FYI my general feeling about heroic-tier feats is that the best ones seem to allow the character to do an extra 6-12 points of damage per encounter (e.g., +2 to damage with certain weapons, d6 to d8 on sneak-attack damage, etc.) For the damage-dealing feats, I tried to use that to gauge power level. 

Finally, I'd like to find some way to rip off the halfling feats without copying them directly or saying "Goblins and Kobolds can use the damned things", but I'm not sure if that's possible. Any ideas? 

Heroic Tier Feats
Fight the man
	Prerequisite: Small size, non-halfling, non-gnome
Benefit: You gain a +2 damage bonus against medium-sized humanoids and fey.   

Inner strength
	Prerequisite: Orc, Str 15
Benefit: When making an at-will melee attack, you may spend a healing surge to gain a +3 bonus to attack and damage. 

Just a goblin
	Prerequisite: Goblin
Benefit: Once per encounter, before using Goblin Tactics, you may make a basic attack with a +2 bonus against the opponent who missed you.  

Just a Kobold
	Prerequisite: Kobold
Benefit: You gain a +1 bonus to opportunity attack rolls, and deal an additional d6 damage on a successful opportunity attack. 

Just an orc
	Prerequisite: Orc
Benefit: Once per encounter, you gain a +4 bonus to attack and damage against any single target. You may only use this power if bloodied. 

Not done yet
	Prerequisites: Goblin, Dex 15
Benefit: Instead of being limited to one immediate reaction or interrupt a round, each round you may make a number of immediate reactions and interrupts equal to your Dexterity bonus.  

Orcish weapon training
	Prerequisite: Orc
Benefit: You gain a +2 feat bonus to damage rolls with two-handed melee weapons.   

Shifty Goodness
	Prerequisite: Goblin or Kobold, Dex 13
Benefit: When shifting as part of a normal move or using a racial ability, you may treat difficult terrain as normal terrain. 

the old switcheroo
	Prerequisite: Goblin
Benefit: When shifting, the goblin can move into a space occupied by an ally.

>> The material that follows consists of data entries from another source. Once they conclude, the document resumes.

-- ==== Sys2Proof/Certificates/Slice0/Obligations.lean ====
section
/-! DEFINITION. The statements for the provers. In a statement about `exec`, `s.pc` is the fetch address + 1, as in the execute
phase of 30_encoding.md R60. -/

open Sys2Proof Sys2Proof.Machine

/-! ### Encoding and the instruction cycle -/

/-- Decoding and encoding are inverse to each other: every well-formed instruction's byte decodes to it, and every one of the
256 bytes is the byte of the well-formed instruction it decodes to (30_encoding.md, sections 1, 2 and 4). -/
def Obligations.DecodeEncodeAgree : Prop :=
  (∀ i : Instr, i.wellFormed = true → decodeByte (encode i) = i) ∧
  (∀ b : Byte, (decodeByte b).wellFormed = true ∧ encode (decodeByte b) = b) ∧
  (∀ (b : Byte) (rest : List Byte), decode (b :: rest) = .ok (decodeByte b, rest)) ∧
  decode [] = .error .noBytes

/-- A few bytes of 95_test_vectors.md section 2.1, one or more per family, written out. -/
def Obligations.SpecWordsDecode : Prop :=
  decodeByte 0b00000000 = .mov 0 0 ∧ decodeByte 0b01011010 = .mov 10 5 ∧ decodeByte 0b00000101 = .ldi 0 ∧
  decodeByte 0b01010101 = .ldi 5 ∧ decodeByte 0b11110101 = .ldi 15 ∧ decodeByte 0b11110000 = .movalu 0 ∧
  decodeByte 0b11111110 = .movalu 14 ∧ decodeByte 0b00001111 = .memrd ∧ decodeByte 0b01011111 = .jz ∧
  decodeByte 0b11111111 = .halt

/-- R60 and R63: a step of a machine that is not halted reads the byte at `pc`, increments `pc`, and executes the instruction
the byte decodes to, by the case order of R63; a halted machine has no step. -/
def Obligations.StepIsFetchDecodeExecute : Prop :=
  ∀ s : State,
    (s.halted = false →
      (∀ i, decodeByte (s.memByte s.pc) = i → i.wellFormed = true ∧ step s = exec i { s with pc := s.pc + 1 }) ∧
      ∀ src dst : Nib, (s.memByte s.pc).toNat = 16 * src.toNat + dst.toNat →
        (dst = 5 → step s = exec (.ldi src) { s with pc := s.pc + 1 }) ∧
        (dst = 15 → step s = exec (commandInstr src) { s with pc := s.pc + 1 }) ∧
        (dst ≠ 5 → dst ≠ 15 → src = 15 → step s = exec (.movalu dst) { s with pc := s.pc + 1 }) ∧
        (dst ≠ 5 → dst ≠ 15 → src ≠ 15 → step s = exec (.mov dst src) { s with pc := s.pc + 1 })) ∧
    (s.halted = true → step s = .fault .alreadyHalted)

/-- R64: the byte with dst 15 runs the command its src nibble indexes in the table. -/
def Obligations.CommandTable : Prop :=
  ∀ (s : State) (k : Nib), s.halted = false → (s.memByte s.pc).toNat = 16 * k.toNat + 15 →
    step s = exec
      (match k.toNat with
        | 0 => .memrd | 1 => .memwr | 2 => .inca | 3 => .deca | 4 => .jmp | 5 => .jz | 6 => .jal
        | 7 => .cmd7 | 8 => .cmd8 | 9 => .cmd9 | 10 => .cmd10 | 11 => .cmd11 | 12 => .cmd12 | 13 => .cmd13
        | 14 => .brk | _ => .halt)
      { s with pc := s.pc + 1 }

/-- R61: fetch reads the byte at `pc` whatever the write guard, never faults, and the increment, modulo 65536, comes before
execute. -/
def Obligations.FetchIncrementsBeforeExecute : Prop :=
  ∀ (s : State) (l : List Addr), s.halted = false →
    ∃ (i : Instr) (p : Addr) (t : State),
      encode i = s.memByte s.pc ∧ p.toNat = (s.pc.toNat + 1) % 65536 ∧
      step s = exec i { s with pc := p } ∧ step s = .next t ∧
      step { s with config := { s.config with guardRefuses := l } } =
        exec i { s with config := { s.config with guardRefuses := l }, pc := p }

/-- R42 and R45: no access has an address it can fault on, odd or even; so every instruction completes in every state, and
every machine that is not halted has a step. -/
def Obligations.EveryInstructionCompletes : Prop :=
  (∀ (i : Instr) (s : State), ∃ t, exec i s = .next t) ∧ (∀ s : State, s.halted = false → s.Safe)

/-- R182 (with the form of the events, R36): a step emits at most one event, and it is the Break of a BRK or the Halt of a
HALT; the step relation is undefined exactly on a halted machine. -/
def Obligations.StepEmitsAtMostOneEvent : Prop :=
  ∀ s : State, (stepRelation s = none ↔ s.halted = true) ∧
    ∀ t es, stepRelation s = some (t, es) → step s = .next t ∧ t.events = s.events ++ es ∧
      ((es = [] ∧ decodeByte (s.memByte s.pc) ≠ .brk ∧ decodeByte (s.memByte s.pc) ≠ .halt) ∨
       (es = [.brk (s.pc + 1) s.dumpRegs] ∧ decodeByte (s.memByte s.pc) = .brk) ∨
       (es = [.halt (s.pc + 1) s.dumpRegs s.mem] ∧ decodeByte (s.memByte s.pc) = .halt))

/-! ### Construction, the invariant -/

/-- R201 with R33: construction from the two optional images, each cut or padded with zeros to the array's size. -/
def Obligations.ConstructionSetsEveryElement : Prop :=
  ∀ (c : Config) (m a : Option (List Byte)),
    (∀ i, (State.construct c m a).readSlot i = 0) ∧ (State.construct c m a).pc = 0 ∧
    (State.construct c m a).halted = false ∧ (State.construct c m a).events = [] ∧
    (State.construct c m a).config = c ∧
    (∀ i, (State.construct c m a).memByte i = (m.getD []).getD i.toNat 0) ∧
    (∀ k, (State.construct c m a).romByte k = (a.getD []).getD k.toNat 0) ∧
    (∀ n, 65536 ≤ n → (State.construct c m a).mem.read n = 0) ∧
    (∀ n, 4096 ≤ n → (State.construct c m a).aluRom.read n = 0)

The ally shifts into the goblin’s previous space as a free action. 


Fight the man
	Prerequisite: Small size, non-halfling, non-gnome
Benefit: You gain a +2 damage bonus against medium-sized humanoids and fey.   


Paragon Tier Feats
Just a really pissed off orc
	Prerequisite: Orc, Str 19
Benefit: Once per encounter, you gain a +6 bonus to attack and damage against any single target. You may only use this power if bloodied. 

One good turn deserves another 
	Prerequisite: Goblin
Benefit: Once per encounter, you may use the Sneak Attack ability as if you were a rogue. If you have already used Sneak Attack this round (e.g., because you are already a rogue), you must use this after a different successful attack. 

Slippery Bastard
	Prerequisite: Goblin or Kobold, Dex 17
Benefit: When shifting as part of a normal move or using a racial ability, you may shift one additional square. 

Stand your ground
	Prerequisite: Orc
Benefit: You gain a +1 bonus to attack rolls and damage rolls if you are attacking the same foe you attacked last round, have not moved since last round, and do not move this round. 

Underfoot, sneaky humanoid style
	Prerequisite: Goblin or Kobold
Benefit: When adjacent to an opponent three or more size categories larger than you, you gain partial cover against all opponents (including the really big one). [This cover acts as normal partial cover, i.e., you +2 to AC against all opponents, and may make Stealth checks to hide.]


----------



## shaytan (Jun 29, 2008)

intersting now if you can make some feats fo the shadar-kai race I will be happy.


----------



## GMforPowergamers (Jun 29, 2008)

shaytan said:


> intersting now if you can make some feats fo the shadar-kai race I will be happy.




seconded


----------



## Forrester (Jun 29, 2008)

shaytan said:


> intersting now if you can make some feats fo the shadar-kai race I will be happy.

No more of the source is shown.